Не довольствуясь теми поправками, которые сделал под его давлением автор, Катков, кроме того, самовольно внес ряд исправлений и дополнений в характеристику главного героя. Впоследствии они были устранены Тургеневым при подготовке отдельного издания. Одно время Тургенев хотел даже надолго отложить печатание романа — он думал все в нем пересмотреть и «перепахать» его заново. Писатель понимал, что в такой ответственный и острый момент, когда реакция начала переходить в наступление, рискованно было выступать с произведением, в котором недостаточно четко определены симпатии автора.
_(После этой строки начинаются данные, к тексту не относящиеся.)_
-- ==== Sys2Proof/Certificates/Slice0/Obligations.lean ====
section
/-! DEFINITION. The statements for the provers. Each completion statement names the state a command finds and the state it answers; the
terms they share are in Sys2Proof/Safety.lean. -/

open Sys2Proof Sys2Proof.Machine

/-! ### Steps, and what every command keeps -/

/-- A step takes the command at the front of the queue and is that command's effect on the rest. -/
def Obligations.StepRunsTheFrontCommand : Prop :=
  ∀ (c : Instr) (rest : List Instr) (s : State), s.pending = c :: rest → step s = exec c { s with pending := rest }

/-- With no command waiting, one core cycle of 16 Ts passes (R12): the model's clock and TB_COUNT move, and the timebase epoch advances where
the count wraps (R237, R238), which the model notes for TB_NOW. A link in L0 that may rest (R364) does or does not, a free value. Nothing else changes.
That the idle step is a core cycle, and that a link may rest at one, are the model's choices (notes/assumptions/1.md, 115.md). -/
def Obligations.IdleStepIsOneCoreCycle : Prop :=
  ∀ s s1 : State, s.pending = [] → s1 = s.linkIdle →
    (s.mayRest = false → s1 = s) ∧
    (s.mayRest = true → s1 = { s with
      freeCtr := s.freeCtr + 1, pcie := { s.pcie with link := if Config.freeBool s.freeCtr then s.pcie.cfg.rest else .l0 } }) ∧
    (s.tb.counting = false → step s = .next { s1 with now := s.now + 16 }) ∧
    (s.tb.counting = true → s.tb.count.toNat + 16 < 2 ^ 64 →
      step s = .next { s1 with now := s.now + 16, tb := { s.tb with count := s.tb.count + 16 } }) ∧
    (s.tb.counting = true → 2 ^ 64 ≤ s.tb.count.toNat + 16 →
      step s = .next { s1 with now := s.now + 16, tb := { s.tb with count := s.tb.count + 16, epoch := (s.tb.epoch + 1) % 65536, wrapAt := some s.now } })

/-- No command stops the block, and none touches the commands that still wait. -/
def Obligations.EveryCommandAnswersAndKeepsTheQueue : Prop :=
  ∀ (c : Instr) (s : State), ∃ t, exec c s = .next t ∧ t.pending = s.pending

/-- Every step keeps the canonical form of Reservoir's and Pond's memory, and that of the active configuration. -/
def Obligations.StepKeepsMemoriesAndActiveSet : Prop :=
  (∀ s t : State, s.memOk → step s = .next t → t.memOk) ∧
  (∀ s t : State, s.cfgOk → step s = .next t → t.cfgOk)

/-- No step gives a commit unit a third pending generation (R22, R31). -/
def Obligations.StepKeepsTwoGenerations : Prop :=
  ∀ s t : State, s.pendOk → step s = .next t → t.pendOk

/-- No step makes an event queue hold more than 256 events or PD49 more than 16 (R280, R432). -/
def Obligations.StepKeepsEventBounds : Prop :=
  ∀ s t : State, s.eventsOk → step s = .next t → t.eventsOk

/-- The four invariants hold in the state after reset. The state right after a cold reset: every SH register reads its reset value; POLICY reads 0x0000_4110,
the alarm state is CLEAR and debug CLOSED; only PD49 is on; every queue and event queue is DISABLED, every vector masked and no interrupt set; TB_COUNT and the
epoch are 0; the log, the journal, the staging sets and both memories are empty. -/
def Obligations.ResetState : Prop :=
  (State.reset.memOk ∧ State.reset.cfgOk ∧ State.reset.pendOk ∧ State.reset.eventsOk) ∧
  ((∀ a, State.reset.reg a = (shReset a).toNat) ∧
      State.reset.kpr.policyLo = 0x4110 ∧ State.reset.kpr.policyHi = 0 ∧ State.reset.kpr.alarm = .clear ∧ State.reset.kpr.dbg = .closed ∧
      (∀ d, d < 50 → (State.reset.domOn d = true ↔ d = 49)) ∧
      (∀ q, (nth State.reset.cp.queues q).st = .disabled ∧ (nth State.reset.cp.queues q).enable = false) ∧ (∀ e, (nth State.reset.cp.eqs e).st = .disabled) ∧
      (∀ v, v < 64 → (nth State.reset.pcie.msix v).masked = true) ∧ State.reset.pcie.irqStat = 0 ∧ State.reset.pcie.irqMask = 0 ∧
      State.reset.tb.count = 0 ∧ State.reset.tb.epoch = 0 ∧ State.reset.err.entries = List.replicate 64 none ∧ State.reset.cp.jrn = [] ∧
      (∀ u, (nth State.reset.units u).staged = [] ∧ (nth State.reset.units u).pend = []) ∧ State.reset.rsv.mem = [] ∧ State.reset.pond.mem = [] ∧
      State.reset.pending = [])

/-! ### The frame of a command -/

/-- The end of a command: its journal entry, in each copy in service, becomes DONE with the status and the RESULT padded to 16 bytes,
its final completion is due, and its thread holds no change list (R281, R282, R288). Every other entry, every other thread's list, and everything
else but the thread's state, is unchanged. -/
def Obligations.EndOfACommand : Prop :=
  ∀ (s : State) (e : JEntry) (status : Nat) (result : List Byte), s.jget e.idx = some e → (s.cp.aOk || s.cp.bOk) = true →
    (s.finish e.idx status result).jget e.idx =
        some { e with st := .done, status := status, result := padTo 16 result, wait := none, finalDue := true } ∧
      (∀ i, i ≠ e.idx → (s.finish e.idx status result).jget i = s.jget i) ∧
      (s.cp.aOk = false → (s.finish e.idx status result).cp.jrnA = s.cp.jrnA) ∧
      (s.cp.bOk = false → (s.finish e.idx status result).cp.jrnB = s.cp.jrnB) ∧
      s.finish e.idx status result =
        { s with cp := { s.cp with jrnA := (s.finish e.idx status result).cp.jrnA, jrnB := (s.finish e.idx status result).cp.jrnB,
                                   threads := (s.finish e.idx status result).cp.threads,
                                   changeLog := upd s.cp.changeLog e.queue (fun _ => 0) } }

/-- A packet-level error ends the command with PARAM_RANGE before any other refusal, and a refused command changes nothing but its
own outcome (R300): shown for NOP, IDENTIFY, GET_STATUS, CONTROL_STORE_INFO, CHANNEL_CONFIG, ARM, DEBUG_CHALLENGE and ERROR_ACK, whatever
Keeper's alarm state is and whatever else would refuse the command. -/
def Obligations.PacketErrorsComeFirst : Prop :=
  ∀ (s : State) (q : Nat) (e : JEntry),
    (CmdReady s q 0x00 e → ¬ PktGood e [] (fun p => pktIndex p == 0) → exec (.nop q) s = .next (s.finish e.idx PARAM_RANGE [])) ∧
    (CmdReady s q 0x01 e → ¬ PktGood e [] (fun p => pktIndex p == 0) → exec (.identify q) s = .next (s.finish e.idx PARAM_RANGE [])) ∧
    (CmdReady s q 0x02 e → ¬ PktGood e [] (fun p => pktIndex p == 0) → exec (.getStatus q) s = .next (s.finish e.idx PARAM_RANGE [])) ∧
    (CmdReady s q 0x78 e → ¬ PktGood e [] (fun p => pktIndex p == 0) → exec (.controlStoreInfo q) s = .next (s.finish e.idx PARAM_RANGE [])) ∧
    (CmdReady s q 0x18 e → ¬ PktGood e [(16, 16), (32, 16), (48, 1)] (fun p => pktIndex p == 0 && rd p 16 16 ≠ 0 && 1 ≤ rd p 48 1 && rd p 48 1 ≤ 15) →
      exec (.channelConfig q) s = .next (s.finish e.idx PARAM_RANGE [])) ∧
    (CmdReady s q 0x20 e → ¬ PktGood e [] (fun p => pktIndex p ≤ 31) → exec (.arm q) s = .next (s.finish e.idx PARAM_RANGE [])) ∧
    (∀ nonce, CmdReady s q 0x69 e → ¬ PktGood e [(16, 1)] (fun p => pktIndex p == 0 && (rd p 16 1 == 1 || rd p 16 1 == 2)) →
      exec (.debugChallenge q nonce) s = .next (s.finish e.idx PARAM_RANGE [])) ∧
    (CmdReady s q 0x71 e → ¬ PktGood e [(16, 8)] (fun p => pktIndex p == 0) → exec (.errorAck q) s = .next (s.finish e.idx PARAM_RANGE []))

/-! ### Queries -/

/-- NOP, IDENTIFY, GET_STATUS, CONTROL_STORE_INFO and RECOVER_REPORT complete OK with the RESULT of R303 and R304, an opcode the
command reference does not list with BAD_OPCODE (R283), and a duplicate with STATE and LAST_SEQ (R270). -/
def Obligations.QueriesComplete : Prop :=
  ∀ (s : State) (q : Nat) (e : JEntry),
    (CmdReady s q 0x00 e → PktGood e [] (fun p => pktIndex p == 0) → exec (.nop q) s = .next (s.finish e.idx OK [])) ∧
    (CmdReady s q 0x01 e → PktGood e [] (fun p => pktIndex p == 0) →
      exec (.identify q) s = .next (s.finish e.idx OK
        ([0x28, 0xA1, 0x00, BitVec.ofNat 8 (s.pcie.gen % 16 + 16 * (s.pcie.width % 8))] ++
          leBytes 4 ((s.cp.image.map Image.version).getD 0) ++ leBytes 8 Config.dieId.toNat))) ∧
    (CmdReady s q 0x02 e → PktGood e [] (fun p => pktIndex p == 0) → exec (.getStatus q) s = .next (s.finish e.idx OK (statusResult s))) ∧
    (∀ i, s.cp.image = some i → CmdReady s q 0x78 e → PktGood e [] (fun p => pktIndex p == 0) →
      exec (.controlStoreInfo q) s = .next (s.finish e.idx OK
        (leBytes 4 i.version ++ leBytes 4 i.words ++ leBytes 1 i.source ++ zeros 3 ++ padTo 4 i.digest))) ∧
    (∀ r, s.cp.report = some r → CmdReady s q 0x03 e →
      PktGood e [(48, 16)] (fun p => pktIndex p == 0 && bulkOk p && !(1 ≤ bulkLen p && bulkLen p ≤ 28)) →
      (bulkLen e.pkt = 0 → ∀ w, exec (.recoverReport q w) s =
        .next (s.finish e.idx OK (leBytes 2 r.num ++ leBytes 2 r.entries.length ++ leBytes 2 0))) ∧
      (bulkLen e.pkt ≠ 0 → s.busOk = true → exec (.recoverReport q true) s =
        let n := min r.entries.length ((bulkLen e.pkt - 32) / 32)
        .next ((s.hostWrite (bulkAddr e.pkt) (r.header n ++ (r.entries.take n).flatMap RepEntry.bytes)).finish e.idx OK
          (leBytes 2 r.num ++ leBytes 2 r.entries.length ++ leBytes 2 n)))) ∧
    (∀ op, op ∉ listedOpcodes → CmdReady s q op e → exec (.badOpcode q) s = .next (s.finish e.idx BAD_OPCODE [])) ∧
    (s.cp.current q = some e → e.dup = true → s.ready q e = true →
      exec (.duplicateCommand q) s = .next (s.finish e.idx STATE (leBytes 8 (nth s.cp.queues q).lastSeq.toNat)))

/-- READ_CONFIG returns up to four registers of a view in its RESULT, and more of them in its buffer with their count in the RESULT
(R305); it changes no register.
READ_CONFIG of a view a unit does not hold ends with STATE (R305). -/
def Obligations.ReadConfigCompletes : Prop :=
  (∀ (s : State) (q : Nat) (e : JEntry) (view a count : Nat),
      rd e.pkt 16 1 = view → rd e.pkt 20 4 = a → rd e.pkt 24 4 = count → CmdReady s q 0x0A e →
      PktGood e [(16, 1), (20, 4), (24, 4), (48, 16)]
        (fun p => pktIndex p == 0 && rd p 16 1 ≤ 3 && rangeOk (rd p 20 4) (rd p 24 4) && bulkOk p && (4 < rd p 24 4 || bulkLen p == 0)) →
      s.viewMissing view a count = false →
      (count ≤ 4 → ∀ w, exec (.readConfig q w) s =
        .next (s.finish e.idx OK ((List.range count).flatMap (fun i => leBytes 4 (s.viewReg view (a + 4 * i)))))) ∧
      (4 < count → 4 ≤ bulkLen e.pkt → s.busOk = true → exec (.readConfig q true) s =
        let n := min count (bulkLen e.pkt / 4)
        .next ((s.hostWrite (bulkAddr e.pkt) ((List.range n).flatMap (fun i => leBytes 4 (s.viewReg view (a + 4 * i))))).finish e.idx OK
          (leBytes 4 n)))) ∧
  (∀ (s : State) (q : Nat) (w : Bool) (e : JEntry), CmdReady s q 0x0A e →
      PktGood e [(16, 1), (20, 4), (24, 4), (48, 16)]
        (fun p => pktIndex p == 0 && rd p 16 1 ≤ 3 && rangeOk (rd p 20 4) (rd p 24 4) && bulkOk p && (4 < rd p 24 4 || bulkLen p == 0)) →
      s.viewMissing (rd e.pkt 16 1) (rd e.pkt 20 4) (rd e.pkt 24 4) = true → s.pwr.starting = false →
      exec (.readConfig q w) s = .next (s.finish e.idx STATE []))

/-! ### Staging and COMMIT -/

/-- STAGE_WRITE stages its inline pairs, or the pairs of its table; CLOCK_OUTPUT_CONFIG and PHASE_STEP stage an output's registers
(R233, R306). Each completes OK where R27 accepts the pairs and the domains are on; one whose change list does not fit in the change log
waits before its micro-commit and changes nothing else (R288).
CHANNEL_CONFIG, POND_CONFIG and CAL_CONTROL stage the registers their WHICH bits name of every channel of the mask: CH_CFG,
OFFSET, the quads' register, and MEMBER last; the four Pond registers; the CAL register (R21, R103, R306). -/
def Obligations.StagePairsAndChannelsComplete : Prop :=
  (∀ (s : State) (q : Nat) (e : JEntry),
      (∀ n, 1 ≤ n → n ≤ 4 → pktIndex e.pkt = n → CmdReady s q 0x08 e → pktOk e.pkt [(16, 48)] = true →
        (∀ i, 8 * n ≤ i → i < 48 → e.pkt.getD (16 + i) 0 = 0) →
        (∀ p ∈ pairsOf ((e.pkt.drop 16).take (8 * n)), bankReg p.1 = false ∧ p.1 < 0x100000) →
        StagesOk s (pairsOf ((e.pkt.drop 16).take (8 * n))) →
        ∀ tbl, exec (.stageWrite q tbl) s = .next (s.staged e (pairsOf ((e.pkt.drop 16).take (8 * n))) 0)) ∧
      (∀ bs, pktIndex e.pkt = 0 → CmdReady s q 0x08 e → pktOk e.pkt [(16, 48)] = true → rd e.pkt 16 32 = 0 → bulkOk e.pkt = true →
        bulkLen e.pkt % 8 = 0 → 8 ≤ bulkLen e.pkt → bulkLen e.pkt ≤ 32768 → s.busOk = true →
        (∀ p ∈ pairsOf (padTo (bulkLen e.pkt) bs), bankReg p.1 = false ∧ p.1 < 0x100000) →
        StagesOk s (pairsOf (padTo (bulkLen e.pkt) bs)) →
        exec (.stageWrite q (some bs)) s = .next (s.staged e (pairsOf (padTo (bulkLen e.pkt) bs)) 0)) ∧
      (∀ k cfg ph, pktIndex e.pkt = k → rd e.pkt 16 4 = cfg → rd e.pkt 20 4 = ph → CmdReady s q 0x12 e →
        PktGood e [(16, 4), (20, 4), (24, 1)] (fun p => pktIndex p ≤ 3 && 1 ≤ rd p 24 1 && rd p 24 1 ≤ 3) →
        (rd e.pkt 24 1 = 1 → StagesOk s [(outCfgA k, cfg)] → exec (.clockOutputConfig q) s = .next (s.staged e [(outCfgA k, cfg)] 0)) ∧
        (rd e.pkt 24 1 = 2 → StagesOk s [(outPhaseA k, ph)] → exec (.clockOutputConfig q) s = .next (s.staged e [(outPhaseA k, ph)] 0)) ∧
        (rd e.pkt 24 1 = 3 → StagesOk s [(outCfgA k, cfg), (outPhaseA k, ph)] →
          exec (.clockOutputConfig q) s = .next (s.staged e [(outCfgA k, cfg), (outPhaseA k, ph)] 0))) ∧
      (∀ k v, pktIndex e.pkt = k →
        v = stepPhase (s.shadow (outPhaseA k)) (fld (s.shadow (outCfgA k)) 19 4) (sgn 16 (rd e.pkt 16 2)) →
        CmdReady s q 0x13 e → PktGood e [(16, 2)] (fun p => pktIndex p ≤ 3) → StagesOk s [(outPhaseA k, v)] →
        exec (.phaseStep q) s = .next (s.staged e [(outPhaseA k, v)] v)) ∧
      (∀ k v, pktIndex e.pkt = k →
        v = stepPhase (s.shadow (outPhaseA k)) (fld (s.shadow (outCfgA k)) 19 4) (sgn 16 (rd e.pkt 16 2)) →
        s.cp.current q = some e → opcode e.pkt = 0x13 → e.dup = false → s.ready q e = true → s.logRoom e = false →
        PktGood e [(16, 2)] (fun p => pktIndex p ≤ 3) → StagesOk s [(outPhaseA k, v)] →
        exec (.phaseStep q) s = .next (s.threadWaits e.queue))) ∧
  (∀ (s : State) (q : Nat) (e : JEntry) (ns : List Nat) (w : Nat), pktMask e.pkt = ns → rd e.pkt 48 1 = w →
      (∀ ps, ps = (if bit w 0 then ns.map (fun n => (chCfgA n, rd e.pkt 32 4)) else []) ++
            (if bit w 1 then ns.map (fun n => (chOffsetA n, rd e.pkt 36 4)) else []) ++
            (if bit w 2 then (ns.filter (· % 4 == 0)).map (fun n => (quadCfgA (n / 4), rd e.pkt 40 4)) else []) ++
            (if bit w 3 then ns.map (fun n => (memberA n, rd e.pkt 44 4)) else []) →
        CmdReady s q 0x18 e →
        PktGood e [(16, 16), (32, 16), (48, 1)] (fun p => pktIndex p == 0 && rd p 16 16 ≠ 0 && 1 ≤ rd p 48 1 && rd p 48 1 ≤ 15) →
        StagesOk s ps → exec (.channelConfig q) s = .next (s.staged e ps 0)) ∧
      (∀ ps, ps = ns.flatMap (fun n => ((List.range 4).filter (bit w)).map (fun j => (pondA n (4 * j), rd e.pkt (32 + 4 * j) 4))) →
        CmdReady s q 0x2A e →
        PktGood e [(16, 16), (32, 16), (48, 1)] (fun p => pktIndex p == 0 && rd p 16 16 ≠ 0 && 1 ≤ rd p 48 1 && rd p 48 1 ≤ 15) →
        StagesOk s ps → exec (.pondConfig q) s = .next (s.staged e ps 0)) ∧
      (∀ ps, ps = ns.map (fun n => (weirA n 0xC0, rd e.pkt 32 4)) →
        CmdReady s q 0x30 e → PktGood e [(16, 16), (32, 4)] (fun p => pktIndex p == 0 && rd p 16 16 ≠ 0) →
        StagesOk s ps → exec (.calControl q) s = .next (s.staged e ps 0)))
Озадаченный разноречивыми мнениями об «Отцах и детях», он принялся за переработку своего произведения. Роман появился лишь через полгода после окончания — в февральской книжке «Русского вестника» за 1862 год. За это время обстановка в стране еще более осложнилась. Реформа ни в малейшей мере не удовлетворила крестьян, ожидавших освобождения с землею и без выкупа, а на деле опять попавших в зависимость от помещиков, у которых они принуждены были теперь, согласно «Положению», арендовать земли на кабальных условиях. Новая волна бунтов явилась ответом обманутых крестьян на реформу. Сорок пять губерний из сорока семи в Европейской России были охвачены волнениями. Брожение, вызванное реформой, распространилось и на студенческую молодежь, которая все настойчивее напоминала о себе правительству демонстрациями протеста. Революционная ситуация, создавшаяся в стране, была настолько очевидна, что даже в правящих кругах признавали, что Россия стоит на пороге «пугачевщины». Гнев народа против угнетателей грозил вылиться в широкое революционное движение, идейным вдохновителем которого был Чернышевский. Власти готовили отпор революционному движению и вынашивали план расправы с Чернышевским и его окружением. Лагерь революционных борцов понес в 1861 году большие утраты: не стало Шевченко и Добролюбова, были арестованы М. Михайлов и В. Обручев. Правительство закрывало воскресные школы, народные читальни, приостанавливало издание газет и журналов. На восемь месяцев был запрещен «Современник». Тургенев в эти дни писал:

«Мое старое литературное сердце дрогнуло, когда я прочел о запрещении «Современника». Вспомнилось его основание, Белинский и многое…»

Ни в одном из прежних своих романов (не исключая даже и «Накануне») писатель не подходил так близко к решению самых насущных вопросов, выдвинутых современностью. Время действия в «Отцах и детях» — 1859 год. Роман, создававшийся в атмосфере все возраставшего общественного подъема, отразил картину острой идейной борьбы, делившей общество на два лагеря. Ожесточенные споры среди читателей разгорелись сразу же после напечатания романа в журнале. Одни укоряли автора за то, что он осмеял «отцов», честно действовавших когда-то на арене общественной жизни, и слепо идеализировал молодежь, пришедшую им на смену. Другие утверждали прямо противоположное, усматривая в романе злую сатиру на молодое поколение и апологию отцов. Реакция читателей была на этот раз необыкновенно бурной. Разразился, в сущности, настоящий литературный скандал. Автор романа получал многочисленные письма, в которых одни извещали, что «с хохотом презрения» сжигают его фотографические карточки за оскорбление молодого поколения, другие яростно обвиняли писателя в низкопоклонстве перед этим молодым поколением. Столь же противоречивы были отклики на роман в журнальной критике и в литературных кругах. Противоречивы и порою совершенно неожиданны. По мнению Каткова, Базаров в романе «как-то случайно попал на очень высокий пьедестал. Он действительно подавляет все окружающее. Все перед ним или ветошь, или слабо и зелено.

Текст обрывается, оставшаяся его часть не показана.